Invalidation via runtime implementation Clearly ordering and sampling are typical, well-known biases that we are framing as survey bugs. These bugs violate our invariant. We have also put restrictions on the survey language in order to preserve this invariant. I discussed these restrictions previously, but didn’t delve into their relationship with correctness. In order to understand the correctness of a survey program, we will have to talk a little about semantics.

Generally when we talk about language design in the PL community, we have two sets of rules for understanding a language: the syntax and the semantics. As with natural language, the syntax describes the rules for how components may be combined, whereas the semantics describes what they “really mean”. The more information we have encoded in the syntax, the more we can check at compile time — that is, before actually executing the program. At its loosest, the syntax describes a valid surface string in the language, whereas the semantics describes the results of an execution.

When we want “safer” languages, we generally try to encode more and more information in the syntax.

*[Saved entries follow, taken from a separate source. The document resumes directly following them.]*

-- ==== Sys2Proof/Machine/PubOps.lean ====
section
/-!
DEFINITION. Publishing as shared operations (R279 to R291, R296, R315): frames as sent, the lane queue, events, retransmissions,
launches, SV republication, takeover.
-/
namespace Sys2Proof.Machine

/-! ### Time -/

/-- The PTP time in whole nanoseconds. -/
def pubNow (s : State) : Nat := s.clk.sec.toNat * 1000000000 + s.clk.ns.toNat

/-- The full time of an ns32 target near now (R99). -/
def targetTime (s : State) (t : Word) : Nat := ((pubNow s : Int) + targetIn s t).toNat

/-! ### Frames (R281, R282, R284, R291) -/

/-- UtcTime of a second and nanosecond (R282). -/
def utcTime (s : State) (sec ns : Nat) : List Byte :=
  let secs := BitVec.ofNat 32 sec - regGet s Reg.PUB_UTC_OFFSET
  let st := regFld s Reg.TIM_SYNC_STATE 1 0
  let q := b2n (regBit s Reg.PUB_TIMEQ 7) * 128 + b2n (decide (st = 0)) * 64 + b2n (decide (st ≠ 2)) * 32 + regFld s Reg.PUB_TIMEQ 4 0
  beBytes 4 secs.toNat ++ beBytes 3 (ns * 2 ^ 24 / 1000000000) ++ [BitVec.ofNat 8 q]

/-- A header with its Length and the simulation bit of Reserved1 (R281). -/
def pubHeader (hdr : List Byte) (apdu : Nat) (sim : Bool) : List Byte :=
  let n := hdr.length
  let h := patch hdr (n - 6) (beBytes 2 (8 + apdu))
  if sim then patch h (n - 4) (beBytes 2 (beAt h (n - 4) 2 % 32768 + 32768)) else h

/-- The TLVs of a template, each whole. -/
def tlvSplit : Nat → List Byte → List (List Byte)
  | 0, _ => []
  | n + 1, l =>
    match berHeader l with
    | some (_, h, len) => l.take (h + len) :: tlvSplit n (l.drop (h + len))
    | none => []

/-- The content of a BOOLEAN that is TRUE: any non-zero octet, which no rule fixes (log entry 7). -/
def berTrue (s : State) : List Byte × State :=
  let r := freePick s 255
  ([BitVec.ofNat 8 (r.1 + 1)], r.2)

/-- The bytes of a template of the PUBLISH section. -/
def templateOf (s : State) (unit off len : Nat) : List Byte := arrayBytes (unitSection s 8 0 unit) 0x0804 off len

/-- The frame of a publication with its content, numbers, t and timeAllowedtoLive (R281, Table 11-2). -/
def gooseFrame (s : State) (g : Nat) (content : List Byte) (st sq : Word) (tSec tNs tal : Nat) : List Byte × State :=
  let t := templateOf s g (gpField s g 28 4) (gpField s g 32 2)
  let n := gpField s g 34 1
  let parts := tlvSplit 3 (t.drop n)
  let sim := nbit (gpField s g 0 1) 1
  let b := if sim then berTrue s else ([0], s)
  let part := fun (i : Nat) => match parts[i]? with
    | some l => l
    | none => []
  let body := part 0 ++ berTlv 0x81 (berInt tal) ++ part 1 ++ part 2 ++ berTlv 0x84 (utcTime s tSec tNs)
    ++ berTlv 0x85 (berInt st.toNat) ++ berTlv 0x86 (berInt sq.toNat) ++ berTlv 0x87 b.1 ++ berTlv 0x88 (berInt (gpField s g 24 4))
    ++ berTlv 0x89 [0] ++ berTlv 0x8A (berInt (gpField s g 36 2)) ++ berTlv 0xAB content
  let apdu := berTlv 0x61 body
  (pubHeader (t.take n) apdu.length sim ++ apdu, b.2)

/-- One ASDU of a republished row (R291). -/
def svAsduBytes (s : State) (v : Nat) (svid : List Byte) (r : CnfRow) : List Byte :=
  let pair := fun (c : Word × Word) =>
    if c.1 = 0x80000000#32 then beBytes 4 0 ++ beBytes 4 (c.2.toNat % 16384 / 4 * 4 + 1) else beBytes 4 c.1.toNat ++ beBytes 4 (c.2.toNat % 16384)
  let cols := (r.cols.drop (svField s v 8 2)).take (svField s v 10 1)
  berTlv 0x30 (svid ++ berTlv 0x82 (beBytes 2 (r.k % 65536)) ++ berTlv 0x83 (beBytes 4 (svField s v 12 4))
    ++ berTlv 0x85 [BitVec.ofNat 8 (if r.flags % 4 = 2 then svField s v 11 1 else 0)] ++ berTlv 0x87 (cols.flatMap pair))

/-- The frame of a republication of some rows (R291). -/
def svFrame (s : State) (v : Nat) (rows : List CnfRow) : List Byte :=
  let t := templateOf s (svUnit v) (svField s v 20 4) (svField s v 24 2)
  let n := svField s v 26 1
  let svid := match tlvSplit 1 (t.drop n) with
    | l :: _ => l
    | [] => []
  let apdu := berTlv 0x60 (berTlv 0x80 (berInt rows.length) ++ berTlv 0xA2 (rows.flatMap (svAsduBytes s v svid)))
  pubHeader (t.take n) apdu.length (nbit (svField s v 0 1) 3) ++ apdu

/-! ### Sending (R279, R280, R289) -/

/-- The ports that one DEST of Table 11-1 names. -/
def pubDest (s : State) (d : Nat) : List Nat :=
  let k := d / 2 ^ 14
  if k = 1 then [d % 256] else if k = 2 then setAB s (d % 4) else []

/-- VID and PCP of a frame of the publisher: of its tag; an untagged or priority-tagged frame's VID, and an untagged one's PCP, are
free values, which no rule states (log entry 7). -/
def pubVid (s : State) (bytes : List Byte) : Nat × Nat × State :=
  let tagged := decide (beAt bytes 12 2 = 0x8100)
  let tci := beAt bytes 14 2
  if tagged ∧ tci % 4096 ≠ 0 then (tci % 4096, tci / 8192, s)
  else
    let v := freePick s 4096
    if tagged then (v.1, tci / 8192, v.2)
    else
      let p := freePick v.2 8
      (v.1, p.1, p.2)

/-- Put a built and tagged frame on PP (R279): looked up or directed, with its launch target when it has one. -/
def pubInject (s : State) (bytes : List Byte) (index : Nat) (sv : Bool) (target : Option Word) : State :=
  let tcd := if sv then svField s index 3 1 else gpField s index 3 1
  let flags := if sv then svField s index 0 1 else gpField s index 0 1
  let look := if sv then nbit flags 1 else nbit flags 2
  let dests := if sv then pubDest s (svField s index 4 2)
    else ((List.range 4).flatMap (fun i => pubDest s (gpField s index (4 + 2 * i) 2))).dedup
  let v := pubVid s bytes
  let f : Frame := { frame0 bytes 205 (tcd / 16 % 8) with
    tc := tcd % 8, vid := v.1, pcp := v.2.1, origin := if sv then .sv index else .goose index
    flags := if target.isSome then 16 else 0
    target := match target with | some t => t | none => 0 }
  let s := pubCount v.2.2 (if sv then 7 else 0)
  let s := if sv then count s (Reg.PUB_SV_FRAMES index) Reg.PUB_CAUSE else s
  inject s f (if look then none else some dests)

/-- Lanes of the publisher by algorithm (R289). -/
def pubLanes (s : State) (gmac : Bool) : Nat := if gmac then 8 - ghashLanes s else 16 - shaLanes s

/-- The algorithm of a lane job, whether it is a frame of the publisher, and the key slot it uses. -/
def laneAlg : LaneJob → Nat
  | .frame _ _ _ _ _ alg => alg
  | .engine _ _ _ _ _ alg _ _ _ _ => alg
def laneFrame : LaneJob → Bool
  | .frame _ _ _ _ _ _ => true
  | .engine _ _ _ _ _ _ _ _ _ _ => false
def laneKey (s : State) : LaneJob → Option Key
  | .frame _ _ _ _ key _ => keyGet s key 0
  | .engine _ _ _ key slot _ _ _ _ _ => keyGet s key slot

/-- Free lanes take the oldest waiting jobs of their algorithm, each with its key slot as it stands; a frame whose last lane has been taken away
is not sent (R289). The first 64 frames of the list are the queue of R289; the publisher holds any further one until there is a place, since
the rule names no loss of it (DEDUCED, log entry 63). -/
def laneStart (s : State) : List LaneJob → List LaneJob → State
  | kept, [] => { s with krn := { s.krn with lanes := kept } }
  | kept, j :: t =>
    let gm := decide (4 ≤ laneAlg j)
    let busy := (s.krn.laneRun.filter (fun x => decide (decide (4 ≤ laneAlg x.job) = gm))).length
    if busy < pubLanes s gm then
      laneStart { s with krn := { s.krn with laneRun := s.krn.laneRun ++ [{ job := j, key := laneKey s j }] } } kept t
    else if pubLanes s gm = 0 && laneFrame j then laneStart (pubCount s 6) kept t
    else laneStart s (kept ++ [j]) t

/-- Waiting jobs look for a lane. -/
def laneKick (s : State) : State := laneStart s [] s.krn.lanes

/-- A job enters the lane queue. -/
def laneEnter (s : State) (j : LaneJob) : State := laneKick { s with krn := { s.krn with lanes := s.krn.lanes ++ [j] } }

/-- Send a built frame: at once without a tag, else by a lane; without a lane of its algorithm it is not sent (R289). -/
def pubSend (s : State) (bytes : List Byte) (index : Nat) (sv : Bool) (target : Option Word) : State :=
  let alg := if sv then svField s index 1 1 else gpField s index 1 1
  let key := if sv then svField s index 2 1 else gpField s index 2 1
  if alg = 0 then pubInject s bytes index sv target
  else if pubLanes s (decide (4 ≤ alg)) = 0 then pubCount s 6
  else laneEnter s (.frame bytes index sv target key alg)

/-- A frame's tag is computed (R289): it is sent, or not, for want of the key. -/
def pubTagged (s : State) (bytes : List Byte) (index : Nat) (sv : Bool) (target : Option Word) (alg : Nat) (key : Option Key) :
    State :=
  match key with
  | some k =>
    if k.alg = alg then
      let tag := tagOf alg k.key (Config.secIv bytes) (Config.secCovered bytes)
      pubInject s (Config.secExtend bytes alg k.id tag) index sv target
    else raise (regSet (pubCount s 5) Reg.PUB_EVENT (BitVec.ofNat 32 index)) Reg.PUB_CAUSE 5
  | none => raise (regSet (pubCount s 5) Reg.PUB_EVENT (BitVec.ofNat 32 index)) Reg.PUB_CAUSE 5

/-! ### Events and retransmissions (R282 to R284, R287, R288) -/

/-- I_n of a publication in ns (R284). -/
def gooseInterval (s : State) (g n : Nat) : Nat :=
  min (gpField s g 12 4 * 2 ^ (n - 1 - gpField s g 20 1)) (gpField s g 16 4) * 1000

/-- timeAllowedtoLive for an interval in ns: twice it, in ms rounded up. -/
def talOf (interval : Nat) : Nat := (2 * interval + 999999) / 1000000

/-- 0xFFFF_FFFF is followed by 1 (R283). -/
def nextNum (w : Word) : Word := if w = 0xFFFFFFFF then 1 else w + 1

A common example of this is type annotation. We can think of this extra information baked into the language’s syntax as some additional structure to the program. Taking the example of types, if we say some variable foo has type string and then try to use it in a function that takes type number, we should fail before we actually load data into foo — typically before we begin executing the program.

In SurveyMan, these rules are encoded in the permitted values of the boolean columns, the syntax of the block notation, and the permitted branch destinations. Let’s first look at the syntax rules for SurveyMan.

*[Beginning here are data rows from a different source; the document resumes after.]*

-- ==== Sys2Proof/Machine/Mailbox.lean ====
section
/-!
DEFINITION. Mailbox channels as shared operations (R386 to R392): delivery, acknowledgement, resets and waking.
-/
namespace Sys2Proof.Machine

/-- Run an access of master `m` to a block of CORE at address `a`: a host function's access passes the host's reach, any
other master's comes about while D3 is on. -/
def masterCmd (s : State) (m a : Nat) (k : State → State) : Answer :=
  if 36 ≤ m ∧ m < 40 then hostCmd s (m - 36) a k else domEvent s 3 k

/-- An unlisted channel: empty staging and message. -/
def mbx0 : MbxChan := { staging := zeros 64, msg := zeros 64, wakeLimit := none, since := 0 }

/-- Channel `c` beside its registers. -/
def mbxGet (s : State) (c : Nat) : MbxChan := tabGet (fun _ => mbx0) s.mbx c

/-- The state with channel `c` replaced. -/
def mbxSet (s : State) (c : Nat) (x : MbxChan) : State := { s with mbx := tabSet (fun _ => mbx0) s.mbx c x }

/-- The sender of a channel (MBX_BIND). -/
def mbxSender (s : State) (c : Nat) : Nat := regFld s (Reg.MBX_BIND c) 5 0

/-- The receiver of a channel (MBX_BIND). -/
def mbxReceiver (s : State) (c : Nat) : Nat := regFld s (Reg.MBX_BIND c) 13 8

/-- Bits [1:0] of a channel's STATE: 0 EMPTY, 1 FULL, 3 ACKED (Table 15-5). -/
def mbxState (s : State) (c : Nat) : Nat := regFld s (Reg.MBX_CH_STAT c) 1 0

/-- Whether the message of a channel waits for its receiver's domain. -/
def mbxWakeWait (s : State) (c : Nat) : Bool := regBit s (Reg.MBX_CH_STAT c) 2

/-- Whether the sender of a channel was reset while its message stood. -/
def mbxOrphan (s : State) (c : Nat) : Bool := regBit s (Reg.MBX_CH_STAT c) 3

/-- The domain of a master (Table 1-1). -/
def masterDomain (m : Nat) : Nat :=
  if m < 32 then 10 + m / 8 else if m = 32 then 1 else if 36 ≤ m ∧ m < 40 then 2
  else if m = 34 then 14 else if m = 40 then 16 else if m = 41 then 15 else 3

/-- Count in MBX_CNT[k]. -/
def mbxCount (s : State) (k : Nat) : State := count s (Reg.MBX_CNT k) Reg.MBX_CAUSE

/-- Raise a mailbox cause for channel `c` (MBX_EVENT). -/
def mbxRaise (s : State) (c bit : Nat) : State := raise (regSet s Reg.MBX_EVENT (BitVec.ofNat 32 c)) Reg.MBX_CAUSE bit

/-- Set bit `c` of a pair of pending registers. -/
def mbxPend (s : State) (lo hi : Nat) (c : Nat) : State :=
  let a := if c < 32 then lo else hi
  regSet s a (regGet s a ||| (1#32 <<< (c % 32)))

/-- Tell the sender that a channel has its outcome (R390): a host function's pending bit, and its vector when the binding asks
for it or the outcome is not ACKED. -/
def mbxNotifySender (s : State) (c : Nat) : State :=
  let m := mbxSender s c
  if 36 ≤ m ∧ m < 40 then
    let f := m - 36
    let s := mbxPend s (Reg.MBX_ACK_PEND_LO f) (Reg.MBX_ACK_PEND_HI f) c
    let vec := regFld s (Reg.MBX_HOST_VEC f) 15 8
    if (regBit s (Reg.MBX_BIND c) 16 || decide (regFld s (Reg.MBX_CH_STAT c) 7 6 ≠ 1)) && decide (vec ≠ 0) then msix s f vec
    else s
  else s

/-- A channel becomes EMPTY with nothing held. -/
def mbxEmpty (s : State) (c : Nat) : State :=
  mbxSet (regSet s (Reg.MBX_CH_STAT c) 0) c { mbxGet s c with wakeLimit := none }

/-- A FULL channel gets an outcome (Table 15-6): ACKED with the status, or EMPTY when its sender was reset. -/
def mbxOutcome (s : State) (c status code value : Nat) : State :=
  if mbxOrphan s c then mbxEmpty s c
  else
    let s := regSet s (Reg.MBX_CH_STAT c) (BitVec.ofNat 32 (value % 65536 * 65536 + code % 256 * 256 + status * 64 + 3))
    let s := mbxSet s c { mbxGet s c with wakeLimit := none }
    mbxNotifySender s c

/-- An offset of a channel window that Table 15-5 does not list: it is unassigned (R387), so that a master that the channel's binding names
reads 0 there and writes without effect (R6). -/
def mbxUnassigned (s : State) (m x : Nat) : Bool :=
  decide (0x4C ≤ x % 128) && (decide (mbxSender s (x / 128) = m) || decide (mbxReceiver s (x / 128) = m))

/-- The receiver's ACK write (Table 15-6). -/
def mbxAck (s : State) (c : Nat) (v : Word) : State :=
  if mbxState s c = 1 then mbxOutcome s c 1 (fld v 7 0) (fld v 31 16) else mbxCount s 4

/-- The supervisor's answer to a message (R386): INFO for OP 0x01, else BAD_OP. -/
def supervisorAnswer (s : State) (c : Nat) : State :=
  if leAt (mbxGet s c).msg 0 1 = 1 then mbxAck s c 0x91920000 else mbxAck s c 1

/-- Deliver the message of a FULL channel to its receiver (R389). The rider answers an unknown OP at once (Table 14-6). -/
def mbxDeliver (s : State) (c : Nat) : State :=
  let m := mbxReceiver s c
  if m < 32 then postMailbox s m c
  else if m = 32 then supervisorAnswer s c
  else if m = 33 then
    let op := leAt (mbxGet s c).msg 0 1
    if 1 ≤ op ∧ op ≤ 12 then s else mbxAck (rdrRaise (rdrCount s 11) (leAt (mbxGet s c).msg 2 2) 5) c 6
  else if 36 ≤ m ∧ m < 40 then
    let f := m - 36
    let s := mbxPend s (Reg.MBX_RX_PEND_LO f) (Reg.MBX_RX_PEND_HI f) c
    let vec := regFld s (Reg.MBX_HOST_VEC f) 7 0
    if vec ≠ 0 then msix s f vec else s
  else s

/-- The sender's SEND read (R388, R389, R392): 0 SENT or 1 BUSY. -/
def mbxSend (s : State) (c : Nat) : Nat × State :=
  if mbxState s c ≠ 0 then (1, mbxCount s 1)
  else
    let d := masterDomain (mbxReceiver s c)
    let x := mbxGet s c
    let s := mbxCount s 0
    if domOn s d then
      (0, mbxDeliver (mbxSet (regSet s (Reg.MBX_CH_STAT c) 1) c { x with msg := x.staging, since := s.run }) c)
    else
      let s := mbxSet (regSet s (Reg.MBX_CH_STAT c) 5) c { x with msg := x.staging, wakeLimit := some (s.run + 100000) }
      (0, if regBit s (Reg.MBX_BIND c) 17 then domOnRequest s d else s)

/-- The sender's ACK read (Table 15-6, Table 15-7): the acknowledge word, and an ACKED channel becomes EMPTY. -/
def mbxAckRead (s : State) (c : Nat) : Word × State :=
  if mbxState s c = 3 then
    let w := regGet s (Reg.MBX_CH_STAT c)
    (BitVec.ofNat 32 (fld w 31 16 * 65536 + fld w 7 6 * 256 + fld w 15 8), mbxEmpty s c)
  else (0, s)

/-- A message that waited is delivered: its receiver's domain is on (R392). -/
def mbxWake (s : State) (c : Nat) : State :=
  let s := regSetFld s (Reg.MBX_CH_STAT c) 2 2 0
  mbxDeliver (mbxCount (mbxSet s c { mbxGet s c with wakeLimit := none, since := s.run }) 5) c

/-- The channels in use. -/
def mbxAll : List Nat := List.range 64

/-- The channel whose message stands at a receiver that takes its messages in the order of their arrival: the oldest, the lower channel of
two of one cycle (log entry 10). -/
def mbxOldest (s : State) (m : Nat) : Option Nat :=
  (mbxAll.filter (fun c => decide (mbxState s c = 1) && decide (mbxReceiver s c = m) && !mbxWakeWait s c)).foldl (fun a c =>
    match a with
    | none => some c
    | some b => if (mbxGet s c).since < (mbxGet s b).since then some c else some b) none

/-- Deliver every message that waited for domain `d` (R392). -/
def mbxDomainOn (s : State) (d : Nat) : State :=
  mbxAll.foldl (fun s c =>
    if mbxState s c = 1 && mbxWakeWait s c && decide (masterDomain (mbxReceiver s c) = d) then mbxWake s c else s) s

/-- The receiver reset of master `m` (Table 15-6): its messages are discarded as ABORTED. -/
def mbxReceiverReset (s : State) (m : Nat) : State :=
  mbxAll.foldl (fun s c =>
    if mbxState s c = 1 && decide (mbxReceiver s c = m) then
      if mbxOrphan s c then mbxEmpty s c
      else mbxOutcome (mbxRaise (mbxCount s 2) c 1) c 2 0 0
    else s) s

/-- The sender reset of master `m` (Table 15-6): staging is cleared; a standing message becomes an orphan. -/
def mbxSenderReset (s : State) (m : Nat) : State :=
  mbxAll.foldl (fun s c =>
    if decide (mbxSender s c = m) && decide (mbxState s c ≠ 0) then
      let st := mbxState s c
      let s := mbxSet s c { mbxGet s c with staging := zeros 64 }
      if st = 1 then regSetFld s (Reg.MBX_CH_STAT c) 3 3 1 else mbxEmpty s c
    else s) s

/-- What the reset of a master does to locks and mailboxes (R385, R391). -/
def masterReset (s : State) (m : Nat) : State := mbxSenderReset (mbxReceiverReset (locksReclaim s m) m) m

/-- The commit of a full load empties every channel (Table 15-6). -/
def mbxClearAll (s : State) : State := mbxAll.foldl (fun s c => regSet s (Reg.MBX_CH_STAT c) 0) { s with mbx := [] }

end Sys2Proof.Machine
end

SurveyMan Syntax : Preliminaries

Before we define the syntax formally, let us define two functions we’ll need to express our relaxed orderings over questions, blocks, and column headers:

$$ \sigma_n : \forall (n : int), \text{ list } A \times n \rightarrow \text{ list } A \times n$$

This is our random permutation. Actually, it isn’t *really* a random permutation, because we are not using the randomness as a resource. Instead, we will be using it more like a nondeterministic permutation (hence the subscript “n”). We will eventually want to say something along the lines of “this operator returns the appropriate permutation to match your input, so long as your input is a member of the set of valid outputs.” $$\sigma_n$$ takes a list and its length as arguments and returns another list of the same length. We can do some hand-waving and say that it’s equivalent to just having a variable length argument whose result has the same number of arguments, so that

$$ \sigma_n([\text{apples ; oranges ; pears}], 3) \equiv \sigma_n(\text{apples, oranges, pears})$$

and the set of all valid outputs for this function would be

$$ \lbrace \text{[apples ; oranges ; pears], [apples ; pears ; oranges], [oranges ; pears ; apples],}$$
$$\quad \text{[oranges ; apples ; pears], [pears ; apples ; oranges], [pears ; oranges ; apples]} \rbrace$$.

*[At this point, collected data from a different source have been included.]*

-- ==== Sys2Proof/Machine/SqOps.lean ====
section
/-!
DEFINITION. Submission queue commands as shared operations (R428, Table 17-3): which one may start, which complete at once for a bad
opcode or argument, and how one completes.
-/
namespace Sys2Proof.Machine

/-- The commands of an SQ that are fetched and not completed, in order. -/
def sqList (s : State) (f q : Nat) : List HostCmd := tabGet (fun _ => []) (fnGet s f).sq q

/-- The state with an SQ's fetched commands replaced. -/
def sqSet (s : State) (f q : Nat) (l : List HostCmd) : State :=
  let h := fnGet s f
  fnSet s f { h with sq := tabSet (fun _ => []) h.sq q l }

/-- Whether bytes `[lo, hi)` of a command are zero. -/
def zeroBytes (b : List Byte) (lo hi : Nat) : Bool := (slice b lo (hi - lo)).all (fun x => decide (x = 0))

/-- The status that a command's envelope earns (Table 17-4): 0, or BAD_OPCODE or BAD_ARG. A FENCE of another kind than 0 or 1 is a bad
argument (DEDUCED). -/
def sqStatus (b : List Byte) : Nat :=
  let op := leAt b 0 1
  if 3 < op then 13
  else if !zeroBytes b 1 2 || !zeroBytes b 4 8 then 14
  else if op = 0 then (if zeroBytes b 8 64 then 0 else 14)
  else if op = 1 then (if leAt b 8 1 ≤ 1 ∧ zeroBytes b 9 64 then 0 else 14)
  else if op = 2 then (if zeroBytes b 9 10 ∧ zeroBytes b 14 16 ∧ zeroBytes b 24 64 then 0 else 14)
  else if leAt b 8 2 = 0x5749 ∧ leAt b 10 1 = 1 ∧ zeroBytes b 11 12 ∧ zeroBytes b 16 64 then 0 else 14

/-- The next command of an SQ to start: none while an earlier FENCE of it has not completed (R429). -/
def sqNext (s : State) (f q : Nat) : Option HostCmd :=
  let l := sqList s f q
  if l.any (fun c => c.started && decide (leAt c.bytes 0 1 = 1)) then none else l.find? (fun c => !c.started)

/-- The commands with the first of an index that has not started marked started. -/
def sqMark (index : Word) : List HostCmd → List HostCmd
  | [] => []
  | c :: t => if c.index = index ∧ c.started = false then { c with started := true } :: t else c :: sqMark index t

/-- Mark a command of an SQ started. -/
def sqStart (s : State) (f q : Nat) (index : Word) : State := sqSet s f q (sqMark index (sqList s f q))

/-- Complete a command of an SQ; one that a reset of the function has discarded is owed nothing (R422). -/
def sqComplete (s : State) (f q : Nat) (index : Word) (cid status detail : Nat) (result : Word) : State :=
  let l := sqList s f q
  if l.any (fun c => decide (c.index = index)) then
    let s := fcnt (sqSet s f q (l.eraseP (fun c => decide (c.index = index)))) f 0
    complete s f (qCq s f 0 q) { completion0 index 1 q status with detail := detail, tag := cid, result := result }
  else s

/-- A rider command that was answered other than OK (Table 14-9, RDR_CNT[11]). -/
def riderRefused (s : State) (ctx : Nat) : State := rdrRaise (rdrCount s 11) ctx 5

/-- Commands of an SQ that complete as soon as they start: those with a bad envelope, and RIDER commands with an unknown OP; `n` bounds
them. -/
def sqSettleN (f q : Nat) : Nat → State → State
  | 0, s => s
  | n + 1, s =>
    match sqNext s f q with
    | none => s
    | some c =>
      let cid := leAt c.bytes 2 2
      let st := sqStatus c.bytes
      let op := leAt c.bytes 8 1
      if st ≠ 0 then sqSettleN f q n (sqComplete s f q c.index cid st 0 0)
      else if leAt c.bytes 0 1 = 2 ∧ (op = 0 ∨ 12 < op) then
        sqSettleN f q n (sqComplete (riderRefused s (leAt c.bytes 10 2)) f q c.index cid 0 6 0)
      else s

/-- Complete what an SQ can complete at once. -/
def sqSettle (s : State) (f q : Nat) : State := sqSettleN f q 16 s

/-- Complete a command of an SQ and what follows it at once. -/
def sqDone (s : State) (f q : Nat) (index : Word) (cid status detail : Nat) (result : Word) : State :=
  sqSettle (sqComplete s f q index cid status detail result) f q

end Sys2Proof.Machine
end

We are going to abuse notation a little bit more and say that in our context, the output is actually a string where each element is separated by a newline. So, if we have for example

$$\sigma_n(\text{apples, oranges, pears}) \mapsto [\text{oranges ; pears ; apples}]$$,

then we can rewrite this as

$$\sigma_n(\text{apples, oranges, pears}) \mapsto \text{oranges}\langle newline \rangle \text{pears}\langle newline \rangle \text{apples}$$,

where $$\langle newline \rangle$$ is the appropriate newline symbol for the program/operating system.

Why not encode this directly in the typing of $$\sigma_n$$? The initial definition makes the syntax confined and well-understood for the (PL-oriented) reader. Since we’re defining a specific kind of permutation operator, we want its type to be something easy to reason about. The “true” syntax is just some sugar, so we have some easy-to-understand rewrite rules to operate over, rather than having to define the function as taking variable arguments and returning a string whose value is restricted to some type. Note that I haven’t formalized anything like this before, so there might be a “right way” to express this kind of permutation operator in a syntax rule. If someone’s formalized spreadsheets or databases, I’m sure the answer lies in that literature.

The above permutation operator handles the case where we have a permutation where we can use some kind of equality operator to match up inputs and outputs that are actually equal. Consider this example: suppose there are two rules in our syntax:

$$\langle grocery\_list \rangle ::= \langle fruit\rangle \mid \sigma_n(\langle fruit\rangle,…,\langle fruit\rangle)$$
$$\langle fruit \rangle ::= \text{ apple } \mid \text{ orange } \mid \text{ pear } \mid \text{ banana } \mid \text{ grape }$$

Suppose store our grocery list in a spreadsheet, which we export as a simple csv:

apple
banana
orange

Then we just want to be able to match this with the $$grocery\_list$$ rule.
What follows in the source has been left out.